The court cannot insert into a statute what has been omitted. Cook v. Hill, 224 Or 565, 568, 356 P2d 1067 (1960). “In the construction of a statute, the office of the judge is simply to ascertain and declare what is, in terms or in substance, contained therein, not to insert what has been omitted, or to omit what has been inserted; # * *.” ORS 174.010. “If the legislature intended to include * * *” gifts in trust for religious or other qualifying organizations, “* * * they could easily have expressed it in unmistakable terms by the addition of the few words required.” Cook v. Hill, supra, at 569.

At the time of the enactment of the personal income tax act of 1953, of which ORS 316.340 as it reads today was a part, the legislature had before it the federal statutory language, and the John Bans case, supra (18 TC 454), interpreting that language. It can be presumed, as a matter of fact as well as law, to have been aware of the established legal meaning of the phrase “for the use of” and its omission would appear to have the same clarity of meaning as the inclusion in a statute of a legal phrase or term. Cordon v. Gregg, 164 Or 306, 311-12, 97 P2d 732, 101 P2d 414 (1940).
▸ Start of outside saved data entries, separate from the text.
/-! ### The Map Store and the Watch Unit together (R28) -/

theorem State.watchFrame_frame (copied rt : Bool) (f : Frame) (s : State) :
    State.watchFrame copied rt f s = { s with
      watches := (State.watchFrame copied rt f s).watches
      ringOut := { s.ringOut with copies := (State.watchFrame copied rt f s).ringOut.copies }
      events := (State.watchFrame copied rt f s).events } := by
  unfold State.watchFrame
  split
  · rw [State.evaluateWatches_frame]
  · rfl

theorem State.watchFrame_copies (copied rt : Bool) (f : Frame) (s : State) :
    (copied = false → (State.watchFrame copied rt f s).ringOut.copies = s.ringOut.copies) ∧
      ∀ older c, s.ringOut.copies = older ++ [c] → ∃ before,
        (State.watchFrame copied rt f s).ringOut.copies = older ++ [{ c with statusBefore := before }] := by
  unfold State.watchFrame
  split
  · exact State.evaluateWatches_copies _ _ _ _
  · exact ⟨fun _ => rfl, fun older c h => ⟨c.statusBefore, h⟩⟩

/-- A node at a frame that passes the Map Store and the Watch Unit quietly is left alone by both. -/
theorem State.PassesQuietly.rests {s x : State} {f : Frame} (h : State.PassesQuietly s f) (hw : x.watches = s.watches)
    (hm : x.mapStore = s.mapStore) (hn : x.aligner.flywheel = f.number) (copied : Bool) :
    State.fireSwitch (!f.uf) x = x ∧ State.watchFrame copied (!f.uf) f x = x := by
  rcases h with hu | ⟨hdisabled, hpending⟩
  · exact ⟨State.fireSwitch_quiet _ x (.inl (by rw [hu]; rfl)), State.watchFrame_quiet _ _ f x (.inl (by rw [hu]; rfl))⟩
  · refine ⟨State.fireSwitch_quiet _ x (.inr fun target ht => ?_), State.watchFrame_quiet _ _ f x (.inr fun i => ?_)⟩
    · rw [hn]; rw [hm] at ht; exact hpending target ht
    · rw [hw]; exact hdisabled i

section
variable {s : State} {f : Frame} (h : State.TakesAsGood s f)
include h

theorem State.taken_number : (State.taken s f).aligner.flywheel = f.number := by
  rw [State.taken_flywheel]; exact h.2.2.2.2.symm

/-- A good frame that passes quietly, as the Service Channel Unit leaves it (R28, R110). -/
theorem State.classify_quiet {v : State} (hq : State.PassesQuietly s f)
    (hv : State.receiveSegment (State.draw (State.taken s f)) f.service (!f.uf) = v)
    (hfire : State.fireSwitch (!f.uf) v = v) (hwatch : State.watchFrame s.ringOut.copyArriving (!f.uf) f v = v) :
    State.classify s f = v := by
  have hgood := State.classOf_good h
  have htaken := State.taken_frame s f
  obtain ⟨hf, hw⟩ := hq.rests (x := State.draw (State.taken s f))
    (by rw [State.draw_watches, htaken, State.settleChoice_frame]) (by rw [State.draw_mapStore, htaken, State.settleChoice_frame])
    (State.taken_number h) s.ringOut.copyArriving
  rw [State.classify_eq, if_pos hgood, State.handedOn, hgood, State.ringTimeOf_good h]
  exact State.handOn_quiet hv hf hw hfire hwatch

variable (hi : Segment.read f.service = some (.idle, []))
include hi

theorem State.classify_quiet_idle (hq : State.PassesQuietly s f) : State.classify s f = State.draw (State.taken s f) := by
  have htaken := State.taken_frame s f
  obtain ⟨hf, hw⟩ := hq.rests (x := State.draw (State.taken s f))
    (by rw [State.draw_watches, htaken, State.settleChoice_frame]) (by rw [State.draw_mapStore, htaken, State.settleChoice_frame])
    (State.taken_number h) s.ringOut.copyArriving
  exact State.classify_quiet h hq (by simp only [State.receiveSegment, hi]) hf hw

/-- What a good frame with an IDLE segment touches behind what it teaches (R28). -/
theorem State.classify_idle_frame :
    State.classify s f = { State.taken s f with
      mapStore := (State.classify s f).mapStore
      watches := (State.classify s f).watches
      ringOut := { (State.taken s f).ringOut with copies := (State.classify s f).ringOut.copies }
      events := (State.classify s f).events
      choices := (State.classify s f).choices } := by
  rcases State.handedOn_idle h hi with he | he
  · rw [he, State.watchFrame_frame, State.fireSwitch_frame]; rfl
  · rw [he, State.fireSwitch_frame, State.watchFrame_frame]; rfl

theorem State.classify_idle_copies :
    (s.ringOut.copyArriving = false → (State.classify s f).ringOut.copies = (State.taken s f).ringOut.copies) ∧
      ∀ older c, (State.taken s f).ringOut.copies = older ++ [c] → ∃ before,
        (State.classify s f).ringOut.copies = older ++ [{ c with statusBefore := before }] := by
  rcases State.handedOn_idle h hi with he | he
  · have := State.watchFrame_copies s.ringOut.copyArriving (!f.uf) f (State.fireSwitch (!f.uf) (State.draw (State.taken s f)))
    rw [he]
    rwa [show (State.fireSwitch (!f.uf) (State.draw (State.taken s f))).ringOut = (State.taken s f).ringOut by
      rw [State.fireSwitch_frame]; rfl] at this
  · rw [he, State.fireSwitch_frame]
    exact State.watchFrame_copies s.ringOut.copyArriving (!f.uf) f (State.draw (State.taken s f))

end

/-! ### The Map Store alone (R62 to R66) -/

theorem State.fireSwitch_stays {s : State} {m : MapStore} (hs : s.aligner.flywheel.index = 0#4)
    (hf : MapStore.fire s.mapStore s.aligner.flywheel.superframe = (m, none)) :
    State.fireSwitch true s = { s with mapStore := m } := by
  have hstart : FrameNumber.isStart s.aligner.flywheel = true := decide_eq_true hs
  simp only [State.fireSwitch, hstart, hf, Bool.and_self, if_true]

theorem State.fireSwitch_swaps {s : State} {m : MapStore} {k : EventKind} {v : Sample} (hs : s.aligner.flywheel.index = 0#4)
    (hf : MapStore.fire s.mapStore s.aligner.flywheel.superframe = (m, some (k, v))) :
    State.fireSwitch true s = State.post { s with mapStore := m } k none (some v) := by
  have hstart : FrameNumber.isStart s.aligner.flywheel = true := decide_eq_true hs
  simp only [State.fireSwitch, hstart, hf, Bool.and_self, if_true]

/-- The test of a pending switch by the place of its target (R62, R64, R66). -/
theorem MapStore.fire_ahead {m : MapStore} {target sf : Superframe} (hp : m.shadow = .pending target)
    (h : 1 ≤ (target - sf).toNat ∧ (target - sf).toNat ≤ 32767) : MapStore.fire m sf = (m, none) := by
  simp only [MapStore.fire, hp, (isAhead_iff target sf).2 h, if_true]

theorem MapStore.fire_equal {m : MapStore} {target : Superframe} (hp : m.shadow = .pending target) :
    MapStore.fire m target = (MapStore.swap m, some (.switchDone, recordValue target)) := by
  have hahead : isAhead target target = false := by
    rw [Bool.eq_false_iff, ne_eq, isAhead_iff, BitVec.sub_self]; decide
  simp only [MapStore.fire, hp, hahead, Bool.false_eq_true, if_false, if_true]

theorem MapStore.fire_late {m : MapStore} {target sf : Superframe} (hp : m.shadow = .pending target)
    (h : 32768 ≤ (target - sf).toNat) : MapStore.fire m sf = (MapStore.swap m, some (.switchLate, recordValue (sf - target))) := by
  have hahead : isAhead target sf = false := by rw [Bool.eq_false_iff, ne_eq, isAhead_iff]; omega
  have hne : target ≠ sf := by rintro rfl; rw [BitVec.sub_self] at h; exact absurd h (by decide)
  simp only [MapStore.fire, hp, hahead, hne, Bool.false_eq_true, if_false]

/-- With no watch enabled an IDLE frame reaches the Map Store alone. -/
theorem State.classify_unwatched {s : State} {f : Frame} (h : State.TakesAsGood s f)
    (hi : Segment.read f.service = some (.idle, [])) (hw : ∀ i : WatchId, s.watches[i].setup.enabled = false) :
    State.classify s f = State.fireSwitch (!f.uf) (State.draw (State.taken s f)) := by
  have hwatches : (State.taken s f).watches = s.watches := by rw [State.taken_frame, State.settleChoice_frame]
  rcases State.handedOn_idle h hi with he | he
  · rw [he, State.watchFrame_quiet]
    refine .inr fun i => ?_
    rw [State.fireSwitch_frame, State.draw_watches, hwatches, hw i]
  · rw [he, State.watchFrame_quiet]
    refine .inr fun i => ?_
    rw [State.draw_watches, hwatches, hw i]

/-! ### The Watch Unit alone (R91 to R100) -/

theorem Watch.compared_kept (w : Watch) (v : Sample) :
    (Watch.compared w v).silence = w.silence ∧ (Watch.compared w v).status = w.status ∧ (Watch.compared w v).setup = w.setup := by
  unfold Watch.compared
  split <;> [skip; split] <;> exact ⟨rfl, rfl, rfl⟩

/-- A frame without activity records the fall to SILENT and nothing else (R98). -/
theorem Watch.quietFrame_events (w : Watch) (start : Bool) :
    (Watch.quietFrame w start).1.stable = w.stable ∧
      (w.status = .silent → (Watch.quietFrame w start).1.status = .silent) ∧
      (Watch.quietFrame w start).2 =
        if w.status = .active ∧ (Watch.quietFrame w start).1.status = .silent then [(.watchSilent, none)] else [] := by
  refine ⟨?_, ?_, ?_⟩
  · rw [Watch.quietFrame_eq]; split <;> rfl
  · intro hs
    rw [Watch.quietFrame_eq]
    split
    · show (if w.silence = 1 then WatchStatus.silent else w.status) = _
      rw [hs, ite_self]
    · exact hs
  · unfold Watch.quietFrame
    cases start
    · cases hst : w.status <;> simp [hst]
    · rfl

theorem Watch.resumption_eq (w : Watch) : Watch.resumption w = if w.status = .silent then [(.watchResumed, none)] else [] := by
  unfold Watch.resumption
  cases w.status <;> rfl

/-- The events of an evaluation are what it changed: the stable value before the resumption, or the fall to SILENT (R98 to
R100). -/
theorem Watch.evaluate_events (w : Watch) (x : Sample) (start : Bool) :
    let u := (Watch.evaluate w x start).1
    (Watch.evaluate w x start).2 =
      (if w.stable.isSome ∧ u.stable ≠ w.stable then [(.watchChanged, u.stable)] else []) ++
        (if w.status = .silent ∧ u.status = .active then [(.watchResumed, none)] else []) ++
        (if w.status = .active ∧ u.status = .silent then [(.watchSilent, none)] else []) := by
  intro u
  have hshows (y : Watch) : (Watch.showsActivity y).status = .active ∧ (Watch.showsActivity y).stable = y.stable := ⟨rfl, rfl⟩
  cases hm : w.setup.mode with
  | activity =>
    simp only [u, Watch.evaluate_activity hm]
    split
    · simp [hshows, Watch.resumption_eq]
    · obtain ⟨hstable, hsilent, hevents⟩ := Watch.quietFrame_events w start
      rw [hevents]
      cases hst : w.status with
      | active => simp [hstable]
      | silent => simp [hstable, hsilent hst]
  | change =>
    obtain ⟨-, hstatus, -⟩ := Watch.compared_kept w (Watch.masked w x)
    simp only [u, Watch.evaluate_change hm]
    split
    · next hc =>
      simp only [Watch.settles, Bool.and_eq_true, decide_eq_true_eq] at hc
      obtain ⟨⟨hne, hseen⟩, hsome⟩ := hc
      have hstable : (Watch.compared w (Watch.masked w x)).stable = some (Watch.masked w x) := by
        simp [Watch.compared, Watch.settles, hne, hseen]
      simp [hshows, Watch.resumption_eq, hstatus, hstable, hsome, Ne.symm hne]
    · next hc =>
      obtain ⟨hstable, hsilent, hevents⟩ := Watch.quietFrame_events (Watch.compared w (Watch.masked w x)) start
      have hsame : ¬(w.stable.isSome = true ∧ (Watch.compared w (Watch.masked w x)).stable ≠ w.stable) := by
        rintro ⟨hsome, hne⟩
        refine hne ?_
        have hnot : Watch.settles w (Watch.masked w x) = false := by simpa [hsome] using hc
        unfold Watch.compared
        split
        · rfl
        · rw [hnot]; rfl
      rw [hevents, hstable, if_neg hsame]
      rw [hstatus] at hsilent ⊢
      cases hst : w.status with
      | active => simp
      | silent => simp [hsilent hst]

/-- The posts of a watch, one after another (R100). -/
theorem State.postWatch_events (s : State) (i : WatchId) (es : List (EventKind × Option Sample)) :
    (State.postWatch s i es).events =
      es.foldl (fun ev e => EventUnit.post s.aligner.flywheel.superframe s.engine.address e.1 (some i) e.2 ev) s.events := by
  induction es generalizing s with
  | nil => rfl
  | cons e es ih => exact ih (State.post s e.1 (some i) e.2)

theorem State.evaluateWatch_events {s : State} {i : WatchId} {w : Watch} (hw : s.watches[i] = w) (he : w.setup.enabled = true)
    (copied : Bool) (p : Payload) (start : Bool) :
    (State.evaluateWatch copied p start s i).events =
      (Watch.evaluate w p[w.setup.slot] start).2.foldl
        (fun ev e => EventUnit.post s.aligner.flywheel.superframe s.engine.address e.1 (some i) e.2 ev) s.events := by
  subst hw
  simp only [State.evaluateWatch, he, if_true]
  rw [State.postWatch_events]
  split <;> rfl

/-- An IDLE frame with ring time evaluates every watch, whatever the Map Store does (R93). -/
theorem State.classify_idle_watch {s : State} {f : Frame} (h : State.TakesAsGood s f)
    (hi : Segment.read f.service = some (.idle, [])) (hu : f.uf = false) (i : WatchId) :
    (State.classify s f).watches[i] = Watch.evaluated s.watches[i] f.payload (FrameNumber.isStart f.number) := by
  have hwatches : (State.taken s f).watches = s.watches := by rw [State.taken_frame, State.settleChoice_frame]
  have hunit (copied : Bool) (x : State) (hn : x.aligner.flywheel = f.number) (hx : x.watches = s.watches) :
      (State.watchFrame copied true f x).watches[i] = Watch.evaluated s.watches[i] f.payload (FrameNumber.isStart f.number) := by
    rw [State.watchFrame, if_pos rfl, State.evaluateWatches_watch, hn, hx]
  have hnumber : (State.draw (State.taken s f)).aligner.flywheel = f.number := State.taken_number h
  rcases State.handedOn_idle h hi with he | he <;> rw [he, hu, Bool.not_false]
  · exact hunit _ (State.fireSwitch true (State.draw (State.taken s f))) (by rw [State.fireSwitch_frame, hnumber])
      (by rw [State.fireSwitch_frame, State.draw_watches, hwatches])
  · have hfire (x : State) : (State.fireSwitch true x).watches = x.watches := by rw [State.fireSwitch_frame]
    rw [hfire]
    exact hunit _ (State.draw (State.taken s f)) hnumber (by rw [State.draw_watches, hwatches])

/-- With nothing PENDING an IDLE frame reaches the Watch Unit alone. -/
theorem State.classify_unscheduled {s : State} {f : Frame} (h : State.TakesAsGood s f)
    (hi : Segment.read f.service = some (.idle, [])) (hp : ∀ target, s.mapStore.shadow ≠ .pending target) :
    State.classify s f = State.watchFrame s.ringOut.copyArriving (!f.uf) f (State.draw (State.taken s f)) := by
  have hmap : (State.draw (State.taken s f)).mapStore = s.mapStore := by
    rw [State.draw_mapStore, State.taken_frame, State.settleChoice_frame]
  rcases State.handedOn_idle h hi with he | he
  · rw [he, State.fireSwitch_quiet _ _ (.inr fun target ht => absurd (hmap ▸ ht) (hp target))]
  · rw [he]
    refine State.fireSwitch_quiet _ _ (.inr fun target ht => absurd ?_ (hp target))
    rw [State.watchFrame_frame] at ht
    exact hmap ▸ ht

/-- A frame that is not good, or has UF 1 and an IDLE segment, evaluates no watch (R91, R93). -/
theorem State.classify_unevaluated {s : State} {f : Frame}
    (h : State.classOf s f ≠ .good ∨ (State.TakesAsGood s f ∧ Segment.read f.service = some (.idle, []) ∧ f.uf = true)) :
    (State.classify s f).watches = s.watches := by
  rcases h with hbad | ⟨hgood, hi, hu⟩
  · rw [State.classify_eq, if_neg hbad, State.judgeQuality_frame, State.handedOn_of_bad_eq hbad]
  · rw [State.classify_quiet_idle hgood hi (.inl hu), State.draw_watches, State.taken_frame, State.settleChoice_frame]

end Sys2Proof.Machine

namespace Sys2Proof.Proofs

open Sys2Proof Sys2Proof.Machine

set_option Elab.async false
In any event, though a more liberal construction conceivably might permit a court to insert the wording desired by the plaintiffs, we are dealing here with a deduction. As the Supreme Court pointed out in Keyes v. Chambers, 209 Or 640, 646, 307 P2d 498 (1957):

“By reason of their character as legislative grants, statutes relating to deductions in computing income must be strictly construed against the taxpayer and in favor of the taxing authority. [Citing cases.]”

Certainly, where the court is required to construe the statute strictly against the taxpayer, it cannot in good conscience read into the statute a term of art which is not there and which could easily have been inserted by the legislature, had it intended that it be there.

While this court must hold against the contentions of the taxpayers, it finds little reason in public policy for the legislature to depart from the federal law in this instance and to prohibit by a trust arrangement that which it clearly would, and does, permit by a simple deed with a reservation of a life estate. Nonetheless, the granting of a deduction is a question for legislative determination and the taxpayers’ remedy must be by statutory amendment, not by judicial interpretation, both strained and improper.

A decree will be entered under Rule 31 sustaining the order of the commission.

Dated this 14th day of June, 1962. 
      
       Foregoing case appealed. Oregon Supreme Court opinion found in 234 Or 455, 383 P2d 97 (1963).